The zebrafish has been suggested as a model system for studying human diseases that affect nervous system function and motor output. However, few of the ion channels that control neuronal activity in zebrafish have been characterized. Here, we have identified zebrafish orthologs of voltage-dependent Kv3 (KCNC) K+ channels. Kv3 channels have specialized gating properties that facilitate high-frequency, repetitive firing in fast-spiking neurons. Mutations in human Kv3.3 cause spinocerebellar ataxia type 13 (SCA13), an autosomal dominant genetic disease that exists in distinct neurodevelopmental and neurodegenerative forms. To assess the potential usefulness of the zebrafish as a model system for SCA13, we have characterized the functional properties of zebrafish Kv3.3 channels with and without mutations analogous to those that cause SCA13.

Results

The zebrafish genome (release Zv8) contains six Kv3 family members including two Kv3.1 genes (kcnc1a and kcnc1b), one Kv3.2 gene (kcnc2), two Kv3.3 genes (kcnc3a and kcnc3b), and one Kv3.4 gene (kcnc4).
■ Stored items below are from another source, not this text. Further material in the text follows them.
/-- Accepts an operation for its arrivals: each receives the sequence number in its own destination and leaves. -/
def State.accept (s : State) (kind : GridKind) (addr : Nat) (ks : List (Nat × RegField)) : Except Stop State :=
  match ks with
  | [] => .ok s
  | k0 :: _ =>
    match s.whoOf k0.1 with
    | none => .ok s
    | some w => (s.checkOp kind addr (ks.map (·.1)) w).map fun op =>
      ks.foldl (fun s k => (s.updThread k.1 (·.setReg k.2.toNat op.seq .b32)).retire k.1 (s.thread k.1)) (s.updGrid w.eI (·.enter op))

/-- The destination of an arrival's instruction. -/
def latchedDst (i : Instr) : RegField :=
  match i with
  | .gmma d _ _ => d
  | .gmmat d _ _ => d
  | _ => 0

/-- Has every member crew of the gang arrived? Then the operation is accepted, or every arrival traps, or all stay parked.
(DEDUCED: log entry 22.) -/
def State.tryLatch (s : State) (eI : Nat) : State :=
  let e := s.ens eI
  let ks := s.latched e
  let crews := ks.map fun k => 64 * (s.troupe (s.thread k).troupe).k + (s.thread k).crew
  match ks with
  | [] => s
  | k0 :: _ =>
    match (s.thread k0).status with
    | .latched i b =>
      if (gangCrews e.grid.gang.toNat).all crews.contains then
        let kind : GridKind := match i with
          | .gmmat _ _ _ => .gmmat
          | _ => .gmma
        let dst (k : Nat) : RegField := match (s.thread k).status with
          | .latched j _ => latchedDst j
          | _ => 0
        match s.accept kind b.toNat (ks.map fun k => (k, dst k)) with
        | .ok s' => s'
        | .error (.trap c a v _) => ks.foldl (fun s k => s.takeTrap k c (s.thread k).pc a v) s
        | .error _ => s
      else s
    | _ => s

/-- Do two instructions have one sub-code? -/
def sameSub (i j : Instr) : Bool :=
  match i, j with
  | .gmma _ _ _, .gmma _ _ _ => true
  | .gmmat _ _ _, .gmmat _ _ _ => true
  | _, _ => false

/-- GMMA and GMMAT: accepted for their own crew where there is no gang, else an arrival at the gang latch. A thread at the latch tries again.
(DEDUCED: log entry 22.) -/
def runGang (i : Instr) (kind : GridKind) (d a : RegField) (g : PredField) (s : State) : Outcome :=
  match s.whoOf s.cur with
  | none => .fault .unlinkedState
  | some w =>
    match w.t.status with
    | .latched _ _ => .next (s.tryLatch w.eI)
    | _ =>
      if !w.t.guard g then .next (s.retire w.k w.t)
      else match w.t.fetch [wr1 d] [rd1 a [.b32]] with
        | .error e => .next (s.stopped w e)
        | .ok x =>
          let addr := x.v 0
          let s1 := s.setThread w.k x.t
          if slice w.e.grid.gang.toNat 8 6 = 0 then
            match s1.accept kind addr.toNat [(w.k, d)] with
            | .ok s' => .next s'
            | .error e => .next (s1.stopped w e)
          else
            let crew := 64 * w.tr.k + w.t.crew
            let others := s.latched w.e
            let fits := (gangCrews w.e.grid.gang.toNat).contains crew && others.all fun k =>
              (match (s.thread k).status with
                | .latched j b => sameSub i j && b == addr
                | _ => true)
              && 64 * (s.troupe (s.thread k).troupe).k + (s.thread k).crew != crew
            let s2 := s1.updThread w.k fun t => { t with status := .latched i addr }
            .next (if fits then s2.tryLatch w.eI else s2.gangMismatch w.eI)

def execGmma (d a : RegField) (g : PredField) (s : State) : Outcome := runGang (.gmma d a g) .gmma d a g s
def execGmmat (d a : RegField) (g : PredField) (s : State) : Outcome := runGang (.gmmat d a g) .gmmat d a g s

/-- GTLD and GTST take no gang. -/
def runMove (kind : GridKind) (d a : RegField) (g : PredField) (s : State) : Outcome :=
  match s.whoOf s.cur with
  | none => .fault .unlinkedState
  | some w =>
    if !w.t.guard g then .next (s.retire w.k w.t)
    else match w.t.fetch [wr1 d] [rd1 a [.b32]] with
      | .error e => .next (s.stopped w e)
      | .ok x =>
        let s1 := s.setThread w.k x.t
        match s1.accept kind (x.v 0).toNat [(w.k, d)] with
        | .ok s' => .next s'
        | .error e => .next (s1.stopped w e)

def execGtld (d a : RegField) (g : PredField) (s : State) : Outcome := runMove .gtld d a g s
def execGtst (d a : RegField) (g : PredField) (s : State) : Outcome := runMove .gtst d a g s

/-- q - p modulo 2^32 lies below 2^31: p is at or below q in sequence order. -/
def seqAtOrBelow (p q : Word) : Bool := decide ((q - p).toNat < 2 ^ 31)

/-- (DEDUCED: log entry 79.) -/
def execGwait (a : RegField) (g : PredField) (s : State) : Outcome :=
  runWord s g fun w => do
    let x ← w.t.fetch [] [rd1 a [.b32]]
    let q := x.v 0
    let gr := w.e.grid
    if q = 0 then .ok (s.setThread w.k x.t)
    else
      let ahead := (q - gr.issued).toNat
      require (!(decide (1 ≤ ahead) && decide (ahead < 2 ^ 31))) .matrixParam
      if !seqAtOrBelow q gr.done then .error (.park .gridSequence)
      else
        match gr.fault.filter fun f => seqAtOrBelow f.2.2 q with
        | some f => .error (.trap f.1 f.2.1 (w64 f.2.2.toNat) x.fl)
        | none => .ok ((s.setThread w.k x.t).updGrid w.eI fun gq => { gq with unwaited := gq.unwaited.filter fun op => !seqAtOrBelow op.seq q })

/-- RBOX.G (R267). -/
def execRboxG (d a : RegField) (g : PredField) (s : State) : Outcome :=
  runWord s g fun w => do
    let x ← w.t.fetch [wr1 d] [rd4 a []]
    let ws := x.ws 0
    let v (i : Nat) : Nat := (nth ws i 0).toNat
    require w.e.grid.on .gridNotOwned
    if v 0 % 32 != 0 then failAt .misaligned (v 0) else .ok ()
    if v 1 % 128 != 0 then failAt .misaligned (v 1) else .ok ()
    if v 2 % 8 != 0 then failAt .misaligned (v 2) else .ok ()
    let n := v 3 % 128
    let ranges : List (Nat × Nat) := [(v 0, 32 * n), (v 1, 128), (v 2, 8 * n)]
    let _ ← (ranges.filter fun r => r.2 != 0).mapM fun r => s.checkScratch w r.1 r.2 1
    require (v 3 / 128 == 0) .reservedField
    require (decide (n ≤ 64)) .matrixParam
    if 8 ≤ w.e.grid.queue.length then .error (.park .gridRoom) else .ok ()
    let t ← x.t.owe { flag := w.t.fa, hold := some s.moves }
    let op : GridOp := { kind := .rbox, key := s.moves, thread := w.k, dst := d.toNat, raddrs := ws, after := [(w.k, w.t.seq)] }
    .ok ((s.setThread w.k t).updGrid w.eI fun q => { q with queue := q.queue ++ [op] })

/-! ### Running operations (R259 to R264) -/

/-- Why the grid cannot go on: a fault to latch, or it has asked for what it lacks. -/
inductive GridStop where
  | latch (cause : Cause) (addr : Nat)
  | wait (s : State)

/-- May the ensemble's grid run: resident, its context not halted beyond the skid, no page awaited (R265)? Before a save every obligation of a thread
completes (R38) and the image has no place for RBOX.G (R266): a draining grid goes on as far as the last RBOX.G of its queue.
(DEDUCED: log entry 100.) -/
def State.gridRuns (s : State) (eI : Nat) (e : Ensemble) : Bool :=
  (e.phase == .resident || (e.phase == .draining && e.grid.queue.any (·.kind == .rbox))) && e.grid.on && !s.waits (.grid eI) && match (s.ctx e.ctx).halt with
    | none => true
    | some h => decide (s.clock ≤ h + 128) && !(s.ctx e.ctx).haltDone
Both Kv3.3 genes are expressed during early development. Zebrafish Kv3.3 channels exhibit strong functional and structural homology with mammalian Kv3.3 channels. Zebrafish Kv3.3 activates over a depolarized voltage range and deactivates rapidly. An amino-terminal extension mediates fast, N-type inactivation. The kcnc3a gene is alternatively spliced, generating variant carboxyl-terminal sequences. The R335H mutation in the S4 transmembrane segment, analogous to the SCA13 mutation R420H, eliminates functional expression. When co-expressed with wild type, R335H subunits suppress Kv3.3 activity by a dominant negative mechanism. The F363L mutation in the S5 transmembrane segment, analogous to the SCA13 mutation F448L, alters channel gating. F363L shifts the voltage range for activation in the hyperpolarized direction and dramatically slows deactivation.

Conclusions

The functional properties of zebrafish Kv3.3 channels are consistent with a role in facilitating fast, repetitive firing of action potentials in neurons. The functional effects of SCA13 mutations are well conserved between human and zebrafish Kv3.3 channels. The high degree of homology between human and zebrafish Kv3.3 channels suggests that the zebrafish will be a useful model system for studying pathogenic mechanisms in SCA13.